• [Exercise]
Every line with the string "MerkleInv" should be copied from the data.

Dataset entries
-- ==== Sys2Proof/Safety.lean ====
section
/-! DEFINITION. The terms claims are stated in: when a command is executed, which configurations are legal, when a
computation ends, the invariant of the machine, and what the host may not learn. -/

namespace Sys2Proof.Machine

/-- A command issued now is executed: the core is idle and no error is pending (30_encoding.md R88). -/
abbrev Ready (s : State) : Prop := s.busy = false ∧ s.err = none

/-- A configuration that passes every check of 42_dispatch_seq_stream.md R151. -/
abbrev ConfigLegal (cfg : CfgRec) : Prop :=
  cfg.bits.toNat ∈ digestSizes ∧ cfg.mode ≠ 3 ∧ cfg.xform = 0 ∧ cfg.fan ≠ 0 ∧ cfg.leaf ≠ 0
    ∧ ¬ (cfg.strict = true ∧ cfg.plen.toNat > persMax)

/-- The cause of the first failing check of 42_dispatch_seq_stream.md R151, in that rule's order. -/
def firstConfigError (cfg : CfgRec) : Option Cause :=
  if cfg.bits.toNat % 8 ≠ 0 then some .sizeNotMult8
  else if cfg.bits.toNat ∉ digestSizes then some .sizeUnknown
  else if cfg.mode = 3 then some .modeReserved
  else if cfg.xform ≠ 0 then some .xformUnsupported
  else if cfg.fan = 0 then some .fanoutZero
  else if cfg.leaf = 0 then some .leafZero
  else if cfg.strict = true ∧ cfg.plen.toNat > persMax then some .persTooLong
  else none

/-- The tree over `len` bytes has a root: not (fan-out 1 over more than one leaf) (43_dispatch_tree.md R187). -/
abbrev TreeEnds (cfg : CfgRec) (len : Nat) : Prop := cfg.fan ≠ 1 ∨ leafCount len cfg.leaf.toNat = 1

/-- `Hash` over `len` bytes ends (42_dispatch_seq_stream.md R161, 43_dispatch_tree.md R187). -/
abbrev HashEnds (cfg : CfgRec) (len : Nat) : Prop := cfg.mode = modeTree → TreeEnds cfg len

/-- The state a command leaves when it raises `c` (60_exceptions.md R240, R241): the five STATUS fields and
CMD_COUNT. -/
abbrev raised (s : State) (opc : Byte) (c : Cause) : State :=
  { s with cmdCount := s.cmdCount + 1, err := some { cause := c, opc := opc }, done := false, matched := false }

/-- The state a command that never completes leaves (43_dispatch_tree.md R187): counted, BUSY. -/
abbrev running (s : State) : State := { s with cmdCount := s.cmdCount + 1, busy := true }

/-- The words of OUT after a digest result (10_state.md R22). -/
abbrev digestWords (dg : List Byte) : Block := words (zeroPad 128 dg)

/-- OUT_LEN after a digest result of `bits` bits (10_state.md R22). -/
abbrev digestLen (bits : BitVec 16) : Word := BitVec.ofNat 64 (digestBytes bits)

/-! ### The invariant -/

/-- The streaming context's invariants (10_state.md R33), in the form that also holds once a session has ingested
2^64 bytes and its counters have wrapped (41_ubi.md R136; log 17). -/
abbrev StreamInv (x : StreamCtx) : Prop :=
  (x.phase = .empty → x = resetStream)
    ∧ (x.phase = .finalized → x.sg = zeroBlock ∧ x.res = [] ∧ x.pos = 0 ∧ x.total = 0 ∧ x.first = true)
    ∧ (x.phase = .opened →
        x.pos + BitVec.ofNat 64 x.res.length = x.total ∧ x.pos.toNat % 128 = 0 ∧ x.res.length ≤ 128
          ∧ (x.first = true → x.pos = 0) ∧ (x.first = false → x.res ≠ []) ∧ x.bits.toNat ∈ digestSizes)

/-- 10_state.md R33 as written, for an open context: it holds until a session's byte count wraps (log 17). -/
abbrev StreamExact (x : StreamCtx) : Prop :=
  x.pos + BitVec.ofNat 64 x.res.length = x.total ∧ x.pos.toNat % 128 = 0 ∧ x.res.length ≤ 128
    ∧ (x.res.length = 0 ↔ x.total = 0) ∧ (x.first = true ↔ x.pos = 0)

/-- The Merkle node list's invariants (10_state.md R34, 45_merkle.md R206 to R208). -/
abbrev MerkleInv (c : Config) (m : MerkleList) : Prop :=
  (m.isOpen = false → m = resetMerkle)
    ∧ (m.isOpen = true → ConfigLegal m.cfg ∧ m.cfg.pers.length ≤ persMax
        ∧ (∀ n ∈ m.nodes, n.length = digestBytes m.cfg.bits))
    ∧ c.mkMax.all (fun k => decide (m.nodes.length ≤ k)) = true

/-- The result registers' invariant (10_state.md R22): OUT_LEN is 0, 32, 64 or 128, and the words of OUT beyond it
are zero. -/
abbrev ResultInv (s : State) : Prop :=
  s.outLen.toNat ∈ [0, 32, 64, 128] ∧ ∀ i < 16, s.outLen.toNat ≤ 8 * i → blockWord s.out i = 0

/-- IMEM is in canonical form and lists addresses of IMEM only (20_memory.md R60). -/
abbrev ImemInv (s : State) : Prop := memWf s.imem = true ∧ ∀ c ∈ s.imem, c.1 < s.config.imemSize

/-- InternalInvariant is never recorded (60_exceptions.md R244), and a running command has no error pending. -/
abbrev ErrorInv (s : State) : Prop :=
  s.err.all (fun e => decide (causeKind e.cause ≠ .internalInvariant)) = true ∧ (s.busy = true → s.err = none)

/-- The invariant of the machine. -/
abbrev Inv (s : State) : Prop :=
  StreamInv s.stream ∧ MerkleInv s.config s.merkle ∧ ResultInv s ∧ ImemInv s ∧ ErrorInv s

/-! ### What MEM_WIPE may not change -/

/-- A state with every copy of MEM_WIPE (CFG bit 18, S_WIPE, MK_CFG.wipe) set to 0 (46_verify_system.md R224). -/
def eraseWipe (s : State) : State :=
  { s with
    cfg := s.cfg &&& 0xFBFFFF
    stream := { s.stream with wipe := false }
    merkle := { s.merkle with cfg := { s.merkle.cfg with wipe := false } } }

/-- An outcome with MEM_WIPE erased from its state. -/
def eraseWipeResult : Result → Result
  | .next t => .next (eraseWipe t)
  | .fault r => .fault r
  | .refused r => .refused r

/-! ### Host scripts of whole sessions (30_encoding.md R86) -/

/-- A streaming session: S_INIT, one S_UPDATE per chunk given by address and length, S_FINAL
(70_reset_and_hazards.md R265). -/
def streamSession (cs : List (Word × Word)) : List HostAction :=
  issueAccess (encode .sInit)
    :: (cs.flatMap fun c => [.writeReg 8 0x06 c.1, .writeReg 8 0x07 c.2, issueAccess (encode .sUpdate)])
    ++ [issueAccess (encode .sFinal)]

/-- A Merkle session: MK_BEGIN, one MK_PUSH per transaction given by address and length, MK_ROOT
(70_reset_and_hazards.md R265). -/
def merkleSession (txs : List (Word × Word)) : List HostAction :=
  issueAccess (encode .mkBegin)
    :: (txs.flatMap fun c => [.writeReg 8 0x06 c.1, .writeReg 8 0x07 c.2, issueAccess (encode .mkPush)])
    ++ [issueAccess (encode .mkRoot)]

/-- The bytes of IMEM a chunk or transaction names. -/
def chunkBytes (s : State) (c : Word × Word) : List Byte := imemBytes s c.1.toNat c.2.toNat

end Sys2Proof.Machine
end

• [Output for this exercise]
abbrev MerkleInv (c : Config) (m : MerkleList) : Prop :=
  StreamInv s.stream ∧ MerkleInv s.config s.merkle ∧ ResultInv s ∧ ImemInv s ∧ ErrorInv s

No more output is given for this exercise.